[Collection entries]
-- ==== Sys2Proof/Machine/Xc.lean ====
section
/-! DEFINITION. XC: the issue of an engine command (R155, R274-R279, R282, R294, R301). -/

namespace Sys2Proof.Machine

/-- The answer of an XC. -/
abbrev XcOut := Host.Outcome State Fault Refusal

/-- Parameter `i` of a thread's XC. -/
def xcParam (f : XcF) (th : Thread) (i : Nat) : Word := th.lane (laneNum f.a + i)

/-- The first of some compared values that differs among the active members, with the members that differ in any (R275). -/
def xcDisagree (e : Site) (vs : List (Thread → Word)) : Option (Thread → Word) :=
  vs.find? (fun v => e.act.any (fun th => v th != v e.ref))

/-- UNIFORM and FMTDIV (R275); only TAIL and SEQ read `b` (R169, R274). -/
def xcUniform (s : State) (e : Site) (fn : Nat) (f : XcF) : Option Flt :=
  let ps := (List.range (fnParams fn)).map (fun i => fun (th : Thread) => xcParam f th i)
  let vs := ps ++ (if fn = 0x50 || fn = 0x51 then [fun th => e.read s th f.b] else [])
  match (fmtParam fn).bind (fun i => xcDisagree e [fun th => xcParam f th i]) with
  | some v => some ⟨3, 0, laneMask (e.act.filter (fun th => v th != v e.ref)), v e.ref⟩
  | none =>
    match xcDisagree e vs with
    | some v => some ⟨2, 0, laneMask (e.act.filter (fun th => vs.any (fun w => w th != w e.ref))), v e.ref⟩
    | none => none

/-- A window-alias parameter resolved by the issuing core; none beyond the window (R112). -/
def resolveAlias (s : State) (c slot : Nat) (va : Word) : Option Word :=
  match region va with
  | .alias_ o => (s.winBlock? c slot).bind (fun b =>
      if o < b.winSize then some (BitVec.ofNat 64 (apertureBase + c * sliceSize + b.winBase + o)) else none)
  | _ => some va

/-- The parameters of the command, local addresses resolved; the first address that fails otherwise (R112, R299). -/
def xcParams (s : State) (e : Site) (fn : Nat) (f : XcF) : Except Word (List Word) :=
  let ps := (List.range (fnParams fn)).map (xcParam f e.ref)
  match (addrParams fn).find? (fun i => (resolveAlias s e.cur.core e.cur.slot (param ps i)).isNone) with
  | some i => .error (param ps i)
  | none => .ok (ps.mapIdx (fun i p => if (addrParams fn).contains i
      then (resolveAlias s e.cur.core e.cur.slot p).getD p else p))

/-- The format word that a stream will hold when its queued commands have run (R295). -/
def Stream.fmtAhead (st : Stream) : Word := fmtAfter st.q st.fmtw

/-- An accumulator range is held by an incomplete command of another matrix stream of the core (R294). -/
def slotsHeld (s : State) (c stream : Nat) (r : Nat × Nat) : Bool :=
  (s.core c).eng.streams.any (fun (e : Nat × Stream) => e.1 < 16 && e.1 != stream
    && e.2.q.any (fun q => match q.slots with
      | some h => slotsMeet r h
      | none => false))

/-- The stream that an XC names. -/
def xcStream (s : State) (e : Site) (eng stream : Nat) : StreamRef :=
  ⟨BitVec.ofNat 2 eng, if eng = 3 then s.ctxOf e.b else e.cur.core, BitVec.ofNat 4 stream⟩

/-- The matrix stream, slot range and parameters of the MMA in a command: itself, or COPYMMA's (R294, R301). -/
def xcSlots (fn stream : Nat) (ps : List Word) (fmtw : Word) : Option (Nat × (Nat × Nat)) :=
  if fn = 0x21 then (cmdSlots 0x00 (ps.drop 5) fmtw).map (fun r => (field (param ps 4) 0 4, r))
  else (cmdSlots fn ps fmtw).map (fun r => (stream, r))

/-- ENGINE at issue (R276, R282): the lowest subcode. -/
def xcEngine (s : State) (e : Site) (fn : Nat) (f : XcF) (ps : List Word) : Option Nat :=
  let b := e.read s e.ref f.b
  let fmtw := (s.stream (xcStream s e (engineOf fn b.toNat) f.stream.toNat)).fmtAhead
  match checkParams fn ps b fmtw with
  | some n => if n ≠ 1 && fn = 0x21 && copyMmaErr s e ps = some 1 then some 1 else some n
  | none =>
    let late := if fn = 0x21 then copyMmaErr s e ps else none
    match xcSlots fn f.stream.toNat ps fmtw with
    | some (m, r) => if slotsHeld s e.cur.core m r then (if late = some 1 then some 1 else some 5) else late
    | none => late
where
  /-- The checks over memory that COPYMMA makes at issue: those of its copy and of its MMA, the lowest subcode (R301). -/
  copyMmaErr (s : State) (e : Site) (ps : List Word) : Option Nat :=
    let one := fun (fn : Nat) (ps : List Word) => leaveCheck s (s.winBlock? e.cur.core e.cur.slot) e.cur.core (s.ctxOf e.b) fn ps 0
    match one 0x20 (ps.take 4), one 0x00 (ps.drop 5) with
    | some a, some b => some (min a b)
    | some a, none => some a
    | none, r => r

/-- The reply register of an XC. -/
def xcReply (f : XcF) (e : Site) : Option (Nat × List Nat × BitVec 7) :=
  match f.d with
  | .lane i => some (e.cur.slot, e.tids, i)
  | _ => none

/-- The number of the writes of the `j`-th command that an XC issues, for the order-stamp unit; that of its reads follows. -/
def xcUid (s : State) (j : Nat) : Nat := 2 ^ 80 + 2 * (2 ^ 17 * s.tick + j)

/-- The clock that the completion of a command releases, while the order-stamp unit runs: its XC and its writes (R160, R162). -/
def xcMark (s : State) (e : Site) (lvl uid : Nat) : Option RelMark :=
  if (s.launchOf e.b).race then
    some ⟨e.b.launch, e.b.lin, e.ref.ltid, lvl,
      Tab.set 0 (e.act.foldl (fun c th => Tab.join c (th.pubClk (threadUid e.b th.ltid))) []) uid 1⟩
  else none

/-- A command as it is queued, not yet left: the `j`-th of its XC. -/
def xcCmd (s : State) (e : Site) (j fn num order lvl : Nat) (ps : List Word) : Cmd :=
  let exact_ := s.isExact e.cur.slot e.b
  { Cmd.new with
    num := num, fn := fn, ps := ps, lvl := lvl, blk := some ⟨e.b.launch, e.b.lin⟩, core := e.cur.core, slot := e.cur.slot
    left := false, exact_ := exact_, order := order, mark := xcMark s e lvl (xcUid s j), pc := e.cur.pc, quad := e.cur.quad
    uid := xcUid s j, ph := if exact_ then some e.b.phase else none, det := (s.launchOf e.b).det }

/-- Queues commands on a stream. -/
def State.enqueue (s : State) (r : StreamRef) (qs : List Cmd) : State :=
  s.setStream r (let st := s.stream r; { st with q := st.q ++ qs })

/-- The numbers I of the core's matrix streams (R298). -/
def matrixI (s : State) (c : Nat) : List (Nat × Nat) :=
  (List.range 16).map (fun j => (j, Tab.get 0 (s.core c).arch.iNum j))

/-- The commands that one XC queues on its stream, numbered from `num` (R279, R284). The MSYNC entries of a TAIL take the streams' numbers
at the TAIL's issue, where the spec says only "at the MSYNC's issue" (R298; log 96). -/
def xcCmds (s : State) (e : Site) (fn eng stream num order : Nat) (f : XcF) (ps : List Word) (fmtw : Word) : List Cmd :=
  let cmd := fun (j : Nat) => xcCmd s e j fn num order f.lvl.toNat ps
  let q := cmd 0
  let q := { q with snapI := if eng = 0 && (fn = 0x07 || fn = 0x50) then matrixI s e.cur.core else [] }
  let rep := if eng = 3 then xcReply f e else none
  if fn = 0x50 then
    let k := (param ps 1).toNat
    (List.range k).map (fun j => { cmd j with
      snapI := q.snapI, num := num + j, fn := 0x7F, kind := .entry (j + 1 == k) (param ps 0), ps := []
      reply := if j + 1 = k then rep else none })
  else [{ q with slots := (xcSlots fn stream ps fmtw).map (fun p => p.2), reply := rep }]

/-- A command on a stream of a core's engines takes its numbers; the reply is written (R279). -/
def State.takeNumbers (s : State) (c key n : Nat) : State :=
  s.updArch c (fun a => { a with iNum := Tab.set 0 a.iNum key (Tab.get 0 a.iNum key + n) })

/-- What a command of an EXACT block sees of the block's own writes when it leaves: the phase store, and the stores to
RELEASE and STREAM pages that are held (R155, R161). -/
def exactView (s : State) (e : Site) : Overlay :=
  let ws := addNew [] ((e.b.pheld.flatMap keysOfHeld).map (fun k => k / 8))
  let own := issueOrder ((s.flights.filter (fun f => f.core == e.cur.core)).map (fun f => f.eff) ++ e.b.pheld)
  ws.foldl (fun v w => overWrite v (8 * w) (own.foldl (forward (8 * w)) (s.readMem (8 * w) 8))) e.b.pover

/-- Queued commands leave: with their chunk, or at once under EXACT (R139, R155, R161). -/
def State.xcLeave (s : State) (e : Site) (cs : List (Nat × Nat × Nat)) : State :=
  if s.isExact e.cur.slot e.b then
    cs.foldl (fun s c => s.leave e.cur.core c.1 c.2.1 c.2.2 (s.ctxOf e.b) (exactView s e)) s
  else
    let s := s.updChunk e.cur.core (fun h => { h with
      held := h.held ++ cs.map (fun c => Held.cmd c.1 c.2.1 c.2.2 (if h.suspend.isEmpty then none else some h.ovl)) })
    { s.closeAfter e.cur.core with cur := s.cur }

/-- The members go on, with a release of their clocks and the reply of a core's engine (R160, R162, R279). -/
def State.xcFinish (s : State) (e : Site) (f : XcF) (reply : Option Nat) : State :=
  let race := (s.launchOf e.b).race
  s.finish e (fun th =>
    let th := if race then th.tickClk (threadUid e.b th.ltid) else th
    (match reply with
      | some n => (th.setD f.d (BitVec.ofNat 64 n)).cleared f.d
      | none => th).next)

/-- A checked XC on a core's engine (R279). -/
def xcCore (s : State) (e : Site) (fn eng : Nat) (f : XcF) (ps : List Word) : State :=
  let stream := f.stream.toNat
  let r := xcStream s e eng stream
  let i := Tab.get 0 (s.core e.cur.core).arch.iNum (16 * eng + stream)
  let qs := xcCmds s e fn eng stream (i + 1) (i + 1) f ps (s.stream r).fmtAhead
  let s := (s.enqueue r qs).takeNumbers e.cur.core (16 * eng + stream) qs.length
  (s.xcFinish e f (some (i + qs.length))).xcLeave e [(eng, stream, i + 1)]

/-- COPYMMA: the copy on its stream, the MMA on the matrix stream that it names (R301). -/
def xcCopyMma (s : State) (e : Site) (f : XcF) (ps : List Word) : State :=
  let c := e.cur.core
  let st := f.stream.toNat
  let m := field (param ps 4) 0 4
  let i := Tab.get 0 (s.core c).arch.iNum (16 + st)
  let j := Tab.get 0 (s.core c).arch.iNum m
  let copy := { xcCmd s e 0 0x20 (i + 1) (i + 1) f.lvl.toNat (ps.take 4) with checked := true }
  let mma := { xcCmd s e 1 0x00 (j + 1) (j + 1) f.lvl.toNat (ps.drop 5) with
    slots := cmdSlots 0x00 (ps.drop 5) 0, mate := some (st, i + 1), checked := true }
  let s := ((s.enqueue (xcStream s e 1 st) [copy]).enqueue (xcStream s e 0 m) [mma]).takeNumbers c (16 + st) 1
  ((s.takeNumbers c m 1).xcFinish e f (some (i + 1))).xcLeave e [(1, st, i + 1), (0, m, j + 1)]

/-- A checked XC on the fabric engine, which numbers it when it arrives (R279). -/
def xcFabric (s : State) (e : Site) (fn : Nat) (f : XcF) (ps : List Word) : State :=
  let stream := f.stream.toNat
  let x := s.ctxOf e.b
  let order := (s.ctx x).dseq
  let qs := xcCmds s e fn 3 stream 0 order f ps 0
  let s := (s.enqueue (xcStream s e 3 stream) qs).updCtx x (fun c => { c with dseq := c.dseq + 1 })
  (s.xcFinish e f none).xcLeave e [(3, stream, order)]

/-- XC with function `fn` (R274-R279). -/
def xcIssue (i : Instr) (fn : Nat) (f : XcF) (s : State) : State :=
  issue i (fun e s =>
    match xcUniform s e fn f with
    | some x => s.fault e x
    | none =>
      match xcParams s e fn f with
      | .error va => s.fault e ⟨0x0A, 0, laneMask e.act, va⟩
      | .ok ps =>
        match xcEngine s e fn f ps with
        | some n => s.fault e ⟨0x0C, n, laneMask e.act, 0⟩
        | none =>
          let eng := engineOf fn (e.read s e.ref f.b).toNat
          let s := (s.acts e).noteSources e [f.b]
          if eng = 3 then xcFabric s e fn f ps
          else if fn = 0x21 then xcCopyMma s e f ps
          else xcCore s e fn eng f ps) s

/-- MMA (R292). -/
def execMma (x : XcF) (s : State) : XcOut := .next (xcIssue (.mma x) 0x00 x s)
/-- MFMT (R295). -/
def execMfmt (x : XcF) (s : State) : XcOut := .next (xcIssue (.mfmt x) 0x01 x s)
/-- ACCZ (R296). -/
def execAccz (x : XcF) (s : State) : XcOut := .next (xcIssue (.accz x) 0x02 x s)
/-- ACCLD (R296). -/
def execAccld (x : XcF) (s : State) : XcOut := .next (xcIssue (.accld x) 0x03 x s)
/-- ACCST (R296). -/
def execAccst (x : XcF) (s : State) : XcOut := .next (xcIssue (.accst x) 0x04 x s)
/-- CBLOAD (R297). -/
def execCbload (x : XcF) (s : State) : XcOut := .next (xcIssue (.cbload x) 0x05 x s)
/-- SCLOAD (R297). -/
def execScload (x : XcF) (s : State) : XcOut := .next (xcIssue (.scload x) 0x06 x s)
/-- MSYNC (R298). -/
def execMsync (x : XcF) (s : State) : XcOut := .next (xcIssue (.msync x) 0x07 x s)
/-- COPY (R300). -/
def execCopy (x : XcF) (s : State) : XcOut := .next (xcIssue (.copy x) 0x20 x s)
/-- COPYMMA (R301). -/
def execCopymma (x : XcF) (s : State) : XcOut := .next (xcIssue (.copymma x) 0x21 x s)
/-- GATHER (R300). -/
def execGather (x : XcF) (s : State) : XcOut := .next (xcIssue (.gather x) 0x22 x s)
/-- SCATTER (R300). -/
def execScatter (x : XcF) (s : State) : XcOut := .next (xcIssue (.scatter x) 0x23 x s)
/-- EXPAND (R300). -/
def execExpand (x : XcF) (s : State) : XcOut := .next (xcIssue (.expand x) 0x24 x s)
/-- FILL (R300). -/
def execFill (x : XcF) (s : State) : XcOut := .next (xcIssue (.fill x) 0x25 x s)
/-- PUBLISH (R300). -/
def execPublish (x : XcF) (s : State) : XcOut := .next (xcIssue (.publish x) 0x26 x s)
/-- RCOPY (R302). -/
def execRcopy (x : XcF) (s : State) : XcOut := .next (xcIssue (.rcopy x) 0x27 x s)
/-- CHAIN (R303). -/
def execChain (x : XcF) (s : State) : XcOut := .next (xcIssue (.chain x) 0x40 x s)
/-- TAIL (R284). -/
def execTail (x : XcF) (s : State) : XcOut := .next (xcIssue (.tail x) 0x50 x s)
/-- SEQ (R285). -/
def execSeq (x : XcF) (s : State) : XcOut := .next (xcIssue (.seq x) 0x51 x s)
/-- COLL (R308). -/
def execColl (x : XcF) (s : State) : XcOut := .next (xcIssue (.coll x) 0x60 x s)
/-- ARM (R306). -/
def execArm (x : XcF) (s : State) : XcOut := .next (xcIssue (.arm x) 0x61 x s)
/-- CNTRD (R306). -/
def execCntrd (x : XcF) (s : State) : XcOut := .next (xcIssue (.cntrd x) 0x62 x s)
/-- CNTADD (R306). -/
def execCntadd (x : XcF) (s : State) : XcOut := .next (xcIssue (.cntadd x) 0x63 x s)
/-- DISARM (R306). -/
def execDisarm (x : XcF) (s : State) : XcOut := .next (xcIssue (.disarm x) 0x64 x s)

end Sys2Proof.Machine
end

• _Exercise instructions_
From the entries above, extract only the lines running from the one containing "s.updArch c (fun" through the one containing "s.finish e (fun th =>", inclusive.

• _Reply to the exercise_
  s.updArch c (fun a => { a with iNum := Tab.set 0 a.iNum key (Tab.get 0 a.iNum key + n) })

/-- What a command of an EXACT block sees of the block's own writes when it leaves: the phase store, and the stores to
RELEASE and STREAM pages that are held (R155, R161). -/
def exactView (s : State) (e : Site) : Overlay :=
  let ws := addNew [] ((e.b.pheld.flatMap keysOfHeld).map (fun k => k / 8))
  let own := issueOrder ((s.flights.filter (fun f => f.core == e.cur.core)).map (fun f => f.eff) ++ e.b.pheld)
  ws.foldl (fun v w => overWrite v (8 * w) (own.foldl (forward (8 * w)) (s.readMem (8 * w) 8))) e.b.pover

/-- Queued commands leave: with their chunk, or at once under EXACT (R139, R155, R161). -/
def State.xcLeave (s : State) (e : Site) (cs : List (Nat × Nat × Nat)) : State :=
  if s.isExact e.cur.slot e.b then
    cs.foldl (fun s c => s.leave e.cur.core c.1 c.2.1 c.2.2 (s.ctxOf e.b) (exactView s e)) s
  else
    let s := s.updChunk e.cur.core (fun h => { h with
      held := h.held ++ cs.map (fun c => Held.cmd c.1 c.2.1 c.2.2 (if h.suspend.isEmpty then none else some h.ovl)) })
    { s.closeAfter e.cur.core with cur := s.cur }

/-- The members go on, with a release of their clocks and the reply of a core's engine (R160, R162, R279). -/
def State.xcFinish (s : State) (e : Site) (f : XcF) (reply : Option Nat) : State :=
  let race := (s.launchOf e.b).race
  s.finish e (fun th =>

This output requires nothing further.